Но страшнее других – Глухарь. Евгений Евстигнеев мощно создал образ-исчадие. «Навсегда запомнилось страшноватое мурло Глухаря: мятая серая кепка над стальными немигающими глазами, мятая папироса, торчащая изо рта, брюзгливо оплывшая нижняя губа, мятая рубаха, небрежно подвернутые рукава пиджака и характерная медлительность движений, заторможенность реакций. Обыденность была явлена актером во всем масштабе ее опасных возможностей», – констатировал «Советский экран».
Ни к кому своими руками Глухарь не прикасается. Зато ловко комбинирует – по концовке до крови. А ещё излагает в своих уголовных истериках целостную философию. Тогда это была маргинальная мерзость. Ныне мейнстрим «традиционных ценностей»: «Побеседуем по-хорошему. За жизнь. Всё законно. А то ведь переломаю». Знаменитое «Всех убьём, всех ограбим, всё как мы любим» – вот откуда ещё текло. Задолго до российского «военкора» и ангольского чекиста.
«Три ипостаси человеконенавистничества» – определил критик Владимир Кардин образы Глухаря, Глотова и Репы. Кратко, но ёмко и метко. Как ещё назвать подлость, жестокость и тупость. А дальше – вообще предвидение: «Попрыскать такую почву подходящей демагогией – и на ней буйным цветом расцветут разбой, изуверство, расизм». Нашлась подходящая демагогия – идеология державного мракобесия. Нашлись силы, классово заинтересованные попрыскать почву. Расцвело разбойное изуверство «вагнеровских» кувалд. Расцвели расистские бредни элит о лишних хромосомах и особых (без)духовностях. И вот уже Евгений Пригожин порывается запретить воспоминания о глотоглухарином прошлом своих бойцов.
Шурик убит. Глотов и Глухарь, окружённые людьми Воробьёва, медленно поднимают руки (Репа, на его счастье, попался раньше по мелочи). Борис Родин, поморщившись, проходит мимо. Ему ничего не грозит. Ну, кроме разрыва с Катей, который он наверняка легко переживёт. Авторская мысль очевидна: этот опаснее всех.В советско-оттепельной пьесе не обойтись без комсорга. Её звали Дуся. «Смешная и заполошная» – характеризовала своего персонажа Людмила Иванова, будущая общественница Шура «Служебного романа» и подруга-сестра Полина «Месяца длинных дней». Она же рассказывала об официозной реакции на спектакль: «Обвинили в упадничестве, в пессимизме. Героя на сцене убивают – как же можно, он же комсомолец! Одна газета даже написала, что мы смотрим на действительность из канавы». Типовая судьба Кассандры. Кому же нравится, когда предупреждают о таком. Как не нравились никому редкие предупреждения о грядущем 24 февраля 2022 года.

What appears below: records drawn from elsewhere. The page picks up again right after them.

/-- A GRADE stores the grade and adds its port to the GRADE notice. A grade above DOWN recomputes the effective shares,
stops the hold-down timer and clears the stranded flag, and a rise from DOWN gives a selection opportunity. A fall to DOWN
starts the hold-down timer at the hold-down setting times 100 µs, or strands the port at once where the setting is 0
(R108 to R110). -/
def Obligations.GradeFrameActs : Prop :=
  ∀ (p : PortNo) (g : Grade) (s : State), s.frameNext (.grade p g) →
    let P := s.port p
    let m := s.mg.notices
    let s0 := s.pastFrame (.grade p g)
    let noticed := { s0 with mg := { s.mg with notices := { m with gradePorts := m.gradePorts ||| portMask p } } }
    let stored := fun Q : Port => (noticed.setPort p { Q with grade := g }).noticeCause .grade
    (g ≠ .down → P.grade ≠ .down →
        exec (.grade p g) s = .next
          (stored { P.recomputeShares g with holdDownTimer := none, stranded := false }).settle)
      ∧ (g ≠ .down → P.grade = .down →
        exec (.grade p g) s = .next
          ((stored { P.recomputeShares g with holdDownTimer := none, stranded := false }).ladder p).settle)
      ∧ (g = .down → P.grade = .down → exec (.grade p g) s = .next (stored P).settle)
      ∧ (g = .down → P.grade ≠ .down → P.settings.holdDown ≠ 0 →
        exec (.grade p g) s = .next
          (stored { P with holdDownTimer := some (P.settings.holdDown * 100) }).settle)
      ∧ (g = .down → P.grade ≠ .down → P.settings.holdDown = 0 →
        exec (.grade p g) s = .next ((stored P).strand p).settle)

/-- A FORGET drops every queued and awarded record of every port not in REHEARSAL and closes its run; each record returns
to the pool, no other frame, fault, refund or counter event arises, the ports in REHEARSAL are as they were, and
FORGOTTEN joins the outbound queue (R94 to R97). -/
def Obligations.ForgetDropsTheRecords : Prop :=
  ∀ s : State, s.frameNext .forget →
    ∃ u : State, exec .forget s = .next u.settle
      ∧ u.sw = { s.sw with rx := s.sw.rx.drop 3, outq := s.sw.outq ++ [.forgotten] }
      ∧ (∀ p, (s.port p).mode = .rehearsal → u.port p = s.port p)
      ∧ (∀ p, (s.port p).mode ≠ .rehearsal →
          (∀ c, (u.port p).row c = { (s.port p).row c with queue := [] })
            ∧ u.port p = { s.port p with active := (u.port p).active, awards := [], run := none })
      ∧ (let dropped := (s.ports.toList.filter (fun P => P.mode != .rehearsal)).flatMap Port.records
         u.pool.free = s.pool.free + dropped.length
           ∧ (∀ e, u.source e = { s.source e with
                outstanding := (s.source e).outstanding - dropped.countP (fun b => b.source == e) })
           ∧ (dropped = [] → u.pool = s.pool ∧ u.mg = s.mg)
           ∧ (s.pool.pause = true ∨ s.pool.lowMark < s.pool.free → s.pool.lowMark < s.pool.highMark →
                dropped ≠ [] →
                u.mg = s.mg ∧ u.pool.pause = (s.pool.pause && decide (u.pool.free < s.pool.highMark))))
      ∧ u.pool.lowMark = s.pool.lowMark ∧ u.pool.highMark = s.pool.highMark
      ∧ u.pending = s.pending ∧ u.pins = s.pins ∧ u.timeBase = s.timeBase ∧ u.groups = s.groups
      ∧ u.faults = s.faults ∧ u.log = s.log

/-! ## The timers of a port -/

/-- At the accrual expiry of a port, once the time left of the period has passed (entry 2): a pending commit is applied,
the rows accrue with the period just ended, the timer reloads from the stored interval and prescale, and the port has a
selection opportunity, in this order (R26). -/
def Obligations.AccrualExpiryInOrder : Prop :=
  ∀ (p : PortNo) (s : State), s.pins.rstN = true →
    let s1 := s.elapse (s.port p).accrualTimer
    let s2 := if (s.port p).commitStatus = .pending then s1.applyCommit p else s1
    let Q := (s2.port p).accrue
    let T := (s.port p).settings.interval * (match (s.port p).settings.prescale with | .us1 => 1 | .us16 => 16)
    exec (.accrualTimerExpiry p) s
      = .next ((s2.setPort p { Q with loadedPeriod := T, accrualTimer := T }).ladder p).settle

/-- When a run timer expires, the run closes: the run record becomes CLOSED, the award list keeps its records, and there
is no award and no selection opportunity (R77). Two clauses are the model's choices: a timer with time left first lets it
pass (entry 2), and the command changes nothing where the run is CLOSED and has no timer (entry 7). -/
def Obligations.RunTimerExpiryClosesTheRun : Prop :=
  ∀ (p : PortNo) (s : State), s.pins.rstN = true →
    (∀ x, (s.port p).run = some x → ∃ u : State, exec (.runTimerExpiry p) s = .next u.settle
        ∧ (x.timer = 0 → u = s.setPort p { s.port p with run := none })
        ∧ u = (let v := s.elapse x.timer; v.setPort p { v.port p with run := none })
        ∧ (u.port p).awards.map (fun a => (a.bid, a.charge, a.awardTime, a.deadline, a.refundable))
            = (s.port p).awards.map (fun a => (a.bid, a.charge, a.awardTime, a.deadline, a.refundable))
        ∧ u.sw.outq = s.sw.outq)
      ∧ ((s.port p).run = none → exec (.runTimerExpiry p) s = .next s.settle)
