/-! ## Fields that an update leaves as they were -/

@[simp] theorem State.setPort_pending (s : State) (p : PortNo) (P : Port) : (s.setPort p P).pending = s.pending := rfl
@[simp] theorem State.setPort_pins (s : State) (p : PortNo) (P : Port) : (s.setPort p P).pins = s.pins := rfl
@[simp] theorem State.setPort_timeBase (s : State) (p : PortNo) (P : Port) : (s.setPort p P).timeBase = s.timeBase := rfl
@[simp] theorem State.setPort_groups (s : State) (p : PortNo) (P : Port) : (s.setPort p P).groups = s.groups := rfl
@[simp] theorem State.setPort_sources (s : State) (p : PortNo) (P : Port) : (s.setPort p P).sources = s.sources := rfl
@[simp] theorem State.setPort_pool (s : State) (p : PortNo) (P : Port) : (s.setPort p P).pool = s.pool := rfl
@[simp] theorem State.setPort_sw (s : State) (p : PortNo) (P : Port) : (s.setPort p P).sw = s.sw := rfl
@[simp] theorem State.setPort_mg (s : State) (p : PortNo) (P : Port) : (s.setPort p P).mg = s.mg := rfl
@[simp] theorem State.setPort_faults (s : State) (p : PortNo) (P : Port) : (s.setPort p P).faults = s.faults := rfl
@[simp] theorem State.setPort_log (s : State) (p : PortNo) (P : Port) : (s.setPort p P).log = s.log := rfl

@[simp] theorem State.mapPort_pending (s : State) (p : PortNo) (f : Port → Port) : (s.mapPort p f).pending = s.pending := rfl
@[simp] theorem State.mapPort_pins (s : State) (p : PortNo) (f : Port → Port) : (s.mapPort p f).pins = s.pins := rfl
@[simp] theorem State.mapPort_timeBase (s : State) (p : PortNo) (f : Port → Port) : (s.mapPort p f).timeBase = s.timeBase := rfl
@[simp] theorem State.mapPort_groups (s : State) (p : PortNo) (f : Port → Port) : (s.mapPort p f).groups = s.groups := rfl
@[simp] theorem State.mapPort_sources (s : State) (p : PortNo) (f : Port → Port) : (s.mapPort p f).sources = s.sources := rfl
@[simp] theorem State.mapPort_pool (s : State) (p : PortNo) (f : Port → Port) : (s.mapPort p f).pool = s.pool := rfl
@[simp] theorem State.mapPort_sw (s : State) (p : PortNo) (f : Port → Port) : (s.mapPort p f).sw = s.sw := rfl
@[simp] theorem State.mapPort_mg (s : State) (p : PortNo) (f : Port → Port) : (s.mapPort p f).mg = s.mg := rfl
@[simp] theorem State.mapPort_faults (s : State) (p : PortNo) (f : Port → Port) : (s.mapPort p f).faults = s.faults := rfl
@[simp] theorem State.mapPort_log (s : State) (p : PortNo) (f : Port → Port) : (s.mapPort p f).log = s.log := rfl

@[simp] theorem State.setSource_pending (s : State) (e : EntryNo) (x : SourceEntry) : (s.setSource e x).pending = s.pending := rfl
@[simp] theorem State.setSource_pins (s : State) (e : EntryNo) (x : SourceEntry) : (s.setSource e x).pins = s.pins := rfl
@[simp] theorem State.setSource_timeBase (s : State) (e : EntryNo) (x : SourceEntry) : (s.setSource e x).timeBase = s.timeBase := rfl
@[simp] theorem State.setSource_ports (s : State) (e : EntryNo) (x : SourceEntry) : (s.setSource e x).ports = s.ports := rfl
@[simp] theorem State.setSource_groups (s : State) (e : EntryNo) (x : SourceEntry) : (s.setSource e x).groups = s.groups := rfl
@[simp] theorem State.setSource_pool (s : State) (e : EntryNo) (x : SourceEntry) : (s.setSource e x).pool = s.pool := rfl
@[simp] theorem State.setSource_sw (s : State) (e : EntryNo) (x : SourceEntry) : (s.setSource e x).sw = s.sw := rfl
@[simp] theorem State.setSource_mg (s : State) (e : EntryNo) (x : SourceEntry) : (s.setSource e x).mg = s.mg := rfl
@[simp] theorem State.setSource_faults (s : State) (e : EntryNo) (x : SourceEntry) : (s.setSource e x).faults = s.faults := rfl
@[simp] theorem State.setSource_log (s : State) (e : EntryNo) (x : SourceEntry) : (s.setSource e x).log = s.log := rfl

@[simp] theorem State.pushSwitch_pending (s : State) (f : SwOut) : (s.pushSwitch f).pending = s.pending := rfl
@[simp] theorem State.pushSwitch_pins (s : State) (f : SwOut) : (s.pushSwitch f).pins = s.pins := rfl
@[simp] theorem State.pushSwitch_timeBase (s : State) (f : SwOut) : (s.pushSwitch f).timeBase = s.timeBase := rfl
@[simp] theorem State.pushSwitch_ports (s : State) (f : SwOut) : (s.pushSwitch f).ports = s.ports := rfl
@[simp] theorem State.pushSwitch_groups (s : State) (f : SwOut) : (s.pushSwitch f).groups = s.groups := rfl
@[simp] theorem State.pushSwitch_sources (s : State) (f : SwOut) : (s.pushSwitch f).sources = s.sources := rfl
@[simp] theorem State.pushSwitch_pool (s : State) (f : SwOut) : (s.pushSwitch f).pool = s.pool := rfl
@[simp] theorem State.pushSwitch_mg (s : State) (f : SwOut) : (s.pushSwitch f).mg = s.mg := rfl
@[simp] theorem State.pushSwitch_faults (s : State) (f : SwOut) : (s.pushSwitch f).faults = s.faults := rfl
@[simp] theorem State.pushSwitch_log (s : State) (f : SwOut) : (s.pushSwitch f).log = s.log := rfl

Завершался спектакль ожидаемо: друзья клянутся памятью героя: «Будет в Касаткине, как хотел Шурик!» Но так не стало. Победил Борис Родин. Не красный и не чёрный. Тип сорокалетнего менеджера новопутинской административной генерации. А то и сислиба на путинской службе.
Не смогли добиться своего красные Шурики Горяевы. Не стали русскими Янушами Куласами их чёрные противники. В решающий час истории трясина родинского эгоистического равнодушия засосала тех и других.
«Мы хотели показать, как часто люди, которые могли бы помочь, остаются в стороне», – говорила Людмила Иванова. Показали. Видим и теперь. Повторяется. Но быть может, стык красного с чёрным способен что-то сдвигать.
Константин Кацурин, специально для «В кризис.ру»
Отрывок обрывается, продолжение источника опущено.